BFLY strangle positions are structurally neutral / high-volatility (long premium, OTM); the modeled P&L assumes European-style exercise at expiration and ignores early assignment, transaction costs, dividends paid before expiry on the stock leg (when present), and the bid-ask spread on the listed chain. BFLY positions also carry Healthcare sector concentration risk; news flow inside the sector (peer earnings, regulatory shifts, supply-chain headlines) can move BFLY alongside the broader basket even when BFLY-specific fundamentals are unchanged. Always rebuild the position from current BFLY chain quotes before placing a trade.
Frequently asked questions
- What is a strangle on BFLY?
- A strangle on BFLY is the strangle strategy applied to BFLY (stock). The strategy is structurally neutral / high-volatility (long premium, OTM): A long strangle buys an OTM call and an OTM put at offset strikes, cheaper than a straddle but requiring a larger underlying move to profit since both wings start out-of-the-money. With BFLY stock trading near $3.83, the strikes shown on this page are snapped to the nearest listed BFLY chain strike and the premiums come straight from the end-of-day bid/ask midpoint.
- How are BFLY strangle max profit and max loss calculated?
- Upside max profit is unbounded; downside max profit is bounded at the put strike minus the combined debit (reached at zero). Max loss equals the combined debit times 100 (reached anywhere between the two OTM strikes). Two breakevens at call-strike plus debit and put-strike minus debit. For the BFLY strangle priced from the end-of-day chain at a 30-day expiry (ATM IV 87.00%), the computed maximum profit is unbounded per contract and the computed maximum loss is unbounded per contract. Live intraday quotes will differ as the chain moves through the trading session.
- What is the breakeven for a BFLY strangle?
- The breakeven for the BFLY strangle priced on this page is no defined breakeven on the modeled curve at expiration, derived from end-of-day chain premiums. Breakeven is the underlying price at which the strategy's P&L crosses zero ignoring transaction costs and assignment risk. The current BFLY market-implied 1-standard-deviation expected move is approximately 24.94%; if the move sits well outside the breakeven distance, the structure's risk-reward becomes correspondingly tighter.
- When should you consider a strangle on BFLY?
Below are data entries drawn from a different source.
-- ==== Sys2Proof/Machine/Queue.lean ====
section
/-! DEFINITION. The priority structure and the node arena (41_priority_queue.md R100 to R106). -/

namespace Sys2Proof.Machine

/-- PQ_INSERT's body (R101). -/
def pqInsertBody (a : NodeIdx) (s : State) : Ran Unit :=
  if s.allocated a = false then .raised .badOperand s
  else if s.taken a then .raised .badOperand s
  else if Config.pqCap ≤ s.pq.length ∨ s.seq = Config.seqLimit then .raised .capacity s
  else .done () (setAux 16 16 s.seq.toNat (setAux 0 9 a.toNat (setRes (s.node a).weight (pqInsert a s))))

/-- PQ_EXTRACT_MIN's body (R102). Empty is a result, not an error. -/
def pqExtractMinBody (s : State) : Ran Unit :=
  match pqExtractMin s with
  | none => .done () (setAux 0 9 nilIdx.toNat { s with pqEmpty := true })
  | some (e, t) => .done () (setAux 16 16 e.seq.toNat (setAux 0 9 e.node.toNat (setRes (s.node e.node).weight t)))

/-- NODE_LEAF's body (R104): the weight is ARG. -/
def nodeLeafBody (sym : Byte) (s : State) : Ran Unit :=
  if s.arenaFull then .raised .capacity s
  else .done () (setAux 0 9 s.nextIdx.toNat (setRes s.arg (alloc .leaf sym s.arg nilIdx nilIdx (invalidate s))))

/-- NODE_JOIN's body (R105). -/
def nodeJoinBody (a b : NodeIdx) (s : State) : Ran Unit :=
  if s.allocated a = false ∨ s.allocated b = false then .raised .badOperand s
  else if a = b then .raised .badOperand s
  else if s.taken a ∨ s.taken b then .raised .badOperand s
  else if s.arenaFull ∨ weightsOverflow (s.node a).weight (s.node b).weight then .raised .capacity s
  else
    .done () (setAux 0 9 s.nextIdx.toNat
      (setRes ((s.node a).weight + (s.node b).weight) (join a b (invalidate s))))

/-- NODE_READ's body (R106). -/
def nodeReadBody (a : NodeIdx) (s : State) : Ran Unit :=
  if s.allocated a = false then .raised .badOperand s
  else .done () { setRes (s.node a).weight s with resAux := nodeReadAux (s.node a) }

/-- PQ_CLEAR (R100). -/
def execPqClear (s : State) : Host.Outcome State Fault Refusal :=
  runCommand (opcode .pqClear) (fun s => .done () (pqClear s)) s

/-- PQ_INSERT a (R101). -/
def execPqInsert (a : NodeIdx) (s : State) : Host.Outcome State Fault Refusal :=
  runCommand (opcode (.pqInsert a)) (pqInsertBody a) s

/-- PQ_EXTRACT_MIN (R102). -/
def execPqExtractMin (s : State) : Host.Outcome State Fault Refusal :=
  runCommand (opcode .pqExtractMin) pqExtractMinBody s

/-- ARENA_CLEAR (R103). -/
def execArenaClear (s : State) : Host.Outcome State Fault Refusal :=
  runCommand (opcode .arenaClear) (fun s => .done () (arenaClear s)) s

/-- NODE_LEAF s (R104). -/
def execNodeLeaf (sym : Byte) (s : State) : Host.Outcome State Fault Refusal :=
  runCommand (opcode (.nodeLeaf sym)) (nodeLeafBody sym) s

/-- NODE_JOIN a, b (R105). -/
def execNodeJoin (a b : NodeIdx) (s : State) : Host.Outcome State Fault Refusal :=
  runCommand (opcode (.nodeJoin a b)) (nodeJoinBody a b) s

/-- NODE_READ a (R106). -/
def execNodeRead (a : NodeIdx) (s : State) : Host.Outcome State Fault Refusal :=
  runCommand (opcode (.nodeRead a)) (nodeReadBody a) s

end Sys2Proof.Machine
end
- Strangles on BFLY are the cheaper cousin of the straddle - traders use them when they want a large directional move but are willing to give up the inner-strike sensitivity in exchange for a lower up-front debit on the BFLY chain.
- How does current BFLY implied volatility affect this strangle?
- BFLY ATM IV is at 87.00% with IV rank near 26.58%, which is on the low end of its 1-year range. Premium-buying structures (long call, long put, debit spreads) are relatively cheap in this regime; premium-selling structures collect less credit per unit risk.